Historically, as the calendar year comes to an end, I take time to reflect on the past year. I ask myself: What did I learn? How did I grow? What ways did I struggle? I create a mental Top Ten list of my favorite memories I long to hold forever.
I pause to honor the difficult memories, too, and consider what’s left to heal. Then, I take those reflections and allow them to help me consider goals for the new year.
As 2020 neared its end, I found myself avoiding that tradition. This past year felt like too much to process properly. I felt stuck. Then, as the great prophet Oprah Winfrey says, I had…
This tradition involves practicing GRATITUDE!!!
Yes. It’s true.
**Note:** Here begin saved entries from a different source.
/-! ### Bindings (R166, R168, R181) -/

/-- A slot's binding as an instruction of a bunch sees it: one of the versions that R181 allows it, as choice 38 says (log entry 2). -/
def State.caskSlot (s : State) (ctx id slot : Nat) : Option CaskBind :=
  let c := s.ctx ctx
  let vs := versions id (Store.find c.casks slot) ((c.oldCasks.filter fun o => o.slot == slot).map fun o => (o.old, o.reach))
  vs.getD (s.choice 38) (Store.find c.casks slot)

/-- Change a slot's binding, remembering the old one; what every bunch of the context is guaranteed not to see is forgotten. -/
def View.rebind (x : View) (slot : Nat) (new : Option CaskBind) (tok : BitVec 3) : State :=
  let c := x.s.ctx x.b.ctx
  let all := x.s.bunchesOf x.b.ctx
  let old : OldBind := { slot, old := Store.find c.casks slot, reach := { writer := x.id, op := x.s.nextId, tok } }
  x.s.setCtx x.b.ctx { c with
    casks := match new with
      | some b => Store.insert c.casks slot b
      | none => Store.erase c.casks slot
    oldCasks := old :: c.oldCasks.filter fun o => !(o.reach.released && all.all o.reach.sure) }

def View.slot (x : View) (slot : BitVec 4) : Option CaskBind := x.s.caskSlot x.b.ctx x.id slot.toNat
def View.open (x : View) (s : State) (b : CaskBind) : Except Met Cask := openCask s x.b.core x.b.ctx b.va

/-- CASK_STALE of an unbound slot, in the executing lanes: FLT_ADDR is the lane's handle (R252), or 0 where the instruction has none
(DESIGN CHOICE: the spec names no other value; log entry 33). -/
def View.unbound (x : View) (handle : Nat → Word := fun _ => 0) : Result :=
  faulted x.s ((lanesOf x.exec).map fun l => { lane := l, cause := .caskStale, addr := (handle l).setWidth 64, kind := .engine })

/-- The binding that the issuing split would see: the sizes of register blocks depend on it. -/
def State.slotNow (s : State) (slot : BitVec 4) : Option CaskBind :=
  match s.issuing with
  | some x => x.slot slot
  | none => none
def ncolOf (b : Option CaskBind) : Nat :=
  match b with
  | some c => ckNcol c.desc
  | none => 0

/-- The columns of a map, ascending (R172). -/
def mapCols (m : BitVec 8) : List Nat := (List.range 8).filter fun i => m.getLsbD i
/-- A set bit at or above NCOL. -/
def mapBad (b : Option CaskBind) (m : BitVec 8) : Bool := b.isSome && (mapCols m).any fun i => decide (ncolOf b ≤ i)

/-! ### Statuses (R167) -/

def ckOk : Word := 0xFFFFFFF0
def ckAbsent : Word := 0xFFFFFFF2
def ckPending : Word := 0xFFFFFFF3
def ckRange : Word := 0xFFFFFFF4

/-- A uniform cask instruction. -/
def caskOp (g : Guard) (reads writes : List Reg) (ill : View → Bool) (f : View → Result) : State → Host.Outcome State Fault Refusal :=
  issue { guard := g, roles := vecCopy, uniform := true, reads, writes, ill } fun x => if !x.on then { s := x.s } else f x

/-- A cask operation with its result. -/
def View.caskDone (x : View) (s : State) (tok : BitVec 3) (ws : List RegWrite) : Result := { s := s.addOp x tok latCask .ready ws }

def execCkopn (g : Guard) (c : BitVec 4) (a : BitVec 6) (off : BitVec 29) (tok : BitVec 3) : State → Host.Outcome State Fault Refusal :=
  caskOp g (kBlock a.toNat 2) [] (fun _ => false) fun x =>
    let va := x.kAddr a off
    if va.toNat % 64 ≠ 0 then x.fail .misaligned va .engine
    else
      match openCask x.s x.b.core x.b.ctx va with
      | .error e => x.fail e.1 e.2 .engine
      | .ok k =>
        if !caskDescOk k.d then x.fail .tdescFormat va .engine
        else
          match k.allHomes x.s with
          | .error e => x.fail e.1 e.2 .engine
          | .ok hs =>
            if !homesOk hs none then x.fail .tdescFormat va .engine
            else x.caskDone (x.rebind c.toNat (some { va, desc := k.d }) tok) tok []

def execCkcls (g : Guard) (c : BitVec 4) (tok : BitVec 3) : State → Host.Outcome State Fault Refusal :=
  caskOp g [] [] (fun _ => false) fun x => x.caskDone (x.rebind c.toNat none tok) tok []
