/-- Remove a bunch that has retired. -/
def State.removeBunch (s : State) (id : Nat) (b : Bunch) : State :=
  let s1 := (s.releases id).closeCursors id
  let s2 := { s1 with bunches := Store.erase s1.bunches id, plqs := Store.erase s1.plqs (2 * id + 1) }
  let s3 := s2.onLaunch b.launch fun l => { l with retired := l.retired + 1 }
  let s4 := match b.team with
    | some t => s3.dropTeam t
    | none => s3
  if s4.bunches.any fun e => e.2.launch == b.launch && e.2.core == b.core then s4 else s4.leaveCore b.core b.launch

/-- A bunch may retire: no split, and nothing outstanding. -/
def State.mayRetire (s : State) (b : Bunch) : Bool :=
  b.splits.isEmpty && b.slot.isSome && s.ctxRuns b.ctx && b.active ||| b.helper == 0 && s.quiet b

def execBunchRetire (bunch : Nat) (s : State) : Host.Outcome State Fault Refusal :=
  match Store.find s.bunches bunch with
  | none => .refused (.eventNotEnabled "BUNCH_RETIRE")
  | some b => if s.mayRetire b then .next (s.removeBunch bunch b) else .refused (.eventNotEnabled "BUNCH_RETIRE")

end Sys2Proof.Machine
end

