-- ==== Sys2Proof/Machine/Bunchwide.lean ====
section
/-! DEFINITION. The bunch-wide and predicate instructions (R37): VOTE (R402), SHFL (R390), BRED and BSCAN (R320 to R322), MATCH
(R375), QDIF (R284), PLOP (R381). -/

namespace Sys2Proof.Machine

/-- The contributors of a reduction or vote: the split's mask for a k destination, else the executing lanes (R321, R402). -/
def View.contributors (x : View) (d : VKP) : Mask :=
  match d with
  | .k _ => x.sp.mask
  | _ => x.exec

/-- Registers a destination of class v, k or p names. -/
def vkpReg : VKP → Reg
  | .v n => .v n.toNat
  | .k n => .k n.toNat
  | .p n => .p n.toNat
def vkpIsK : VKP → Bool
  | .k _ => true
  | _ => false

/-- VOTE's result over contributors and the predicate (R402). -/
def voteFn (op : VoteOp) (c p : Mask) : Word :=
  match op with
  | .any => if c &&& p = 0 then 0 else 1
  | .all => if c &&& ~~~p = 0 then 1 else 0
  | .ballot => c &&& p

/-- VOTE (R402). -/
def execVote (op : VoteOp) (g : Guard) (d : VKP) (a : BitVec 3) : State → Host.Outcome State Fault Refusal :=
  issue { guard := g, roles := noMatrix, uniform := vkpIsK d, reads := [.p a.toNat], writes := [vkpReg d], lat := some 4, wide := vkpIsK d }
    fun x =>
      let r := voteFn op (x.contributors d) (x.b.pAt a.toNat)
      x.answer (match d with
        | .v n => x.setVK (.v n) fun _ => r
        | .k n => x.setVK (.k n) fun _ => r
        | .p n => x.setPred n.toNat fun _ => r != 0)

/-- The lane SHFL reads: none outside WIDTH (R390). -/
def shflLane (op : ShflOp) (lane : Nat) (b : Word) : Option Nat :=
  match op with
  | .idx => some b.toNat
  | .up => if b.toNat ≤ lane then some (lane - b.toNat) else none
  | .down => some (lane + b.toNat)
  | .xor => some (lane ^^^ b.toNat)

/-- SHFL (R390): lanes read their sources as they stood at issue. -/
def execShfl (op : ShflOp) (g : Guard) (d a : BitVec 8) (b : SrcL) : State → Host.Outcome State Fault Refusal :=
  issue { guard := g, roles := noMatrix, reads := .v a.toNat :: b.regs, writes := [.v d.toNat], lat := some 8, wide := true }
    fun x => x.answer (x.setVK (.v d) fun l =>
      match shflLane op l (x.wordL b l) with
      | some j => if j < x.b.width ∧ x.sp.mask.getLsbD j then x.b.vAt a.toNat j else x.b.vAt a.toNat l
      | none => x.b.vAt a.toNat l)

/-- Combine of R320, with flags. -/
def combine (op : RedOp) (a b : Word) : Word × FlagBits :=
  match op with
  | .add => (a + b, 0)
  | .min => (if a.slt b then a else b, 0)
  | .max => (if a.slt b then b else a, 0)
  | .and => (a &&& b, 0)
  | .or => (a ||| b, 0)
  | .xor => (a ^^^ b, 0)
  | .umin => (if a.ult b then a else b, 0)
  | .umax => (if a.ult b then b else a, 0)
  | .fadd => fadd32 false a b
  | .fmin => fmin32 false a b
  | .fmax => fmax32 false a b
/-- The identities of R320. -/
def redIdentity : RedOp → Word
  | .add => 0 | .min => 0x7FFFFFFF | .max => 0x80000000 | .and => 0xFFFFFFFF | .or => 0 | .xor => 0 | .umin => 0xFFFFFFFF
  | .umax => 0 | .fadd => 0x80000000 | .fmin => 0x7F800000 | .fmax => 0xFF800000

/-- One level of the fixed tree of R321. -/
def pairUp (op : RedOp) : List Word → List Word × FlagBits
  | a :: b :: r =>
    let c := combine op a b
    let y := pairUp op r
    (c.1 :: y.1, c.2 ||| y.2)
  | xs => (xs, 0)
/-- `n` levels. -/
def reduceTree (op : RedOp) : Nat → List Word → List Word × FlagBits
  | 0, xs => (xs, 0)
  | n + 1, xs =>
    let y := pairUp op xs
    let z := reduceTree op n y.1
    (z.1, y.2 ||| z.2)

/-- BRED over contributors (R321). -/
def bredFn (op : RedOp) (c : Mask) (f : Nat → Word) : Word × FlagBits :=
  let y := reduceTree op 5 ((List.range 32).map fun i => if c.getLsbD i then f i else redIdentity op)
  (y.1.headD 0, y.2)

def execBred (op : RedOp) (g : Guard) (d : VK) (a : BitVec 8) : State → Host.Outcome State Fault Refusal :=
  issue { guard := g, roles := noMatrix, uniform := d.isK, reads := [.v a.toNat], writes := d.regs, lat := some 12, wide := d.isK }
    fun x =>
      if !x.on then { s := x.s }
      else
        let r := bredFn op (if d.isK then x.sp.mask else x.exec) (x.b.vAt a.toNat)
        let b := x.setVK d fun _ => r.1
        x.answer { b with fpStat := b.fpStat ||| r.2 }

/-- BSCAN (R322): the value for each lane in ascending order. -/
def scanLanes (op : RedOp) (excl : Bool) (f : Nat → Word) : List Nat → Word → List (Nat × Word)
  | [], _ => []
  | l :: r, acc =>
    let n := (combine op acc (f l)).1
    (l, if excl then acc else n) :: scanLanes op excl f r n

def execBscan (op : RedOp) (excl : Bool) (g : Guard) (d a : BitVec 8) : State → Host.Outcome State Fault Refusal :=
  issue { guard := g, roles := noMatrix, reads := [.v a.toNat], writes := [.v d.toNat], lat := some 14 }
    fun x =>
      let vs := scanLanes op excl (x.b.vAt a.toNat) (lanesOf x.exec) (redIdentity op)
      x.answer (x.setVK (.v d) fun l => (vs.lookup l).getD 0)

/-- MATCH (R375). -/
def execMatchl (g : Guard) (d : MatchD) (a : BitVec 8) : State → Host.Outcome State Fault Refusal :=
  let w : Reg := match d with
    | .any n => .v n.toNat
    | .all n => .p n.toNat
  issue { guard := g, roles := noMatrix, reads := [.v a.toNat], writes := [w], lat := some 16 }
    fun x =>
      let v (l : Nat) : Word := x.b.vAt a.toNat l
      x.answer (match d with
        | .any n => x.setVK (.v n) fun l => x.where_ fun j => v j == v l
        | .all n => x.setPred n.toNat fun _ => (lanesOf x.exec).all fun j => v j == v (lowest x.exec))

/-- A[high] − A[low] of a pair (R284). -/
def qdifFn (hi lo : Word) : Word × FlagBits :=
  match Fmt.f32.nans [hi.toNat, lo.toNat] with
  | some r => w2 r
  | none => fadd32 false hi (lo ^^^ 0x80000000)

/-- QDIF (R284, R384): a partner outside the split's mask gives +0. -/
def execQdif (y : Bool) (g : Guard) (d a : BitVec 8) : State → Host.Outcome State Fault Refusal :=
  issue { guard := g, roles := noMatrix, reads := [.v a.toNat], writes := [.v d.toNat], lat := some 6, wide := true }
    fun x =>
      let b := if y then 2 else 1
      x.answer (x.setFlagged (.v d) fun l =>
        let j := l ^^^ b
        if !x.sp.mask.getLsbD j then (0, 0)
        else if j < l then qdifFn (x.b.vAt a.toNat l) (x.b.vAt a.toNat j)
        else qdifFn (x.b.vAt a.toNat j) (x.b.vAt a.toNat l))

/-- PLOP's result (R381). -/
def plopFn (op : PlopOp) (a b : Bool) : Bool :=
  match op with
  | .and => a && b
  | .or => a || b
  | .xor => a != b
  | .andn => a && !b
  | .not => !a
  | .mov => a

def execPlop (op : PlopOp) (g : Guard) (d a : BitVec 3) (b : Option (BitVec 3)) : State → Host.Outcome State Fault Refusal :=
  let br : List Reg := match b with
    | some n => [.p n.toNat]
    | none => []
  issue { guard := g, roles := noMatrix, reads := .p a.toNat :: br, writes := [.p d.toNat], lat := some 2 }
    fun x => x.answer (x.setPred d.toNat fun l =>
      plopFn op ((x.b.pAt a.toNat).getLsbD l) (match b with
        | some n => (x.b.pAt n.toNat).getLsbD l
        | none => false))

end Sys2Proof.Machine
end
My gratitude practice struggled in 2020.
This year brought heavy grief on a global, national, state, local, and personal level. There was no manual on how to be a mom, partner, friend, daughter, sister, teacher (not self-inflicted), or therapist during a pandemic.
Gratitude is high on my personal values list and typically feels second nature to practice. However, sometimes the things that once felt easy can feel almost impossible in times of crisis.
As the dumpster fire of 2020 continued to spread, this value was challenged for me. I could always force myself to find something to be grateful for, but the key word here is FORCE. What once felt familiar, was now a struggle. I wasn’t feeling grateful for this pandemic year. So how can I practice it, if I don’t feel it?
As I processed these thoughts with my best friend, he said, “Thankfulness is a feeling, gratitude is an action.” This brought my second ah-ha moment. My ACTIONS of gratitude were lacking because I didn’t always FEEL it. With this revelation, I researched ways to jump start my gratitude actions in 2021:
“Thankfulness is the beginning of gratitude. Gratitude is the completion of thankfulness. Thankfulness may consist merely of words. Gratitude is shown in acts.”
—Henri Frederic Amiel
- Keep a gratitude journal.
- Consider the small things; they add up.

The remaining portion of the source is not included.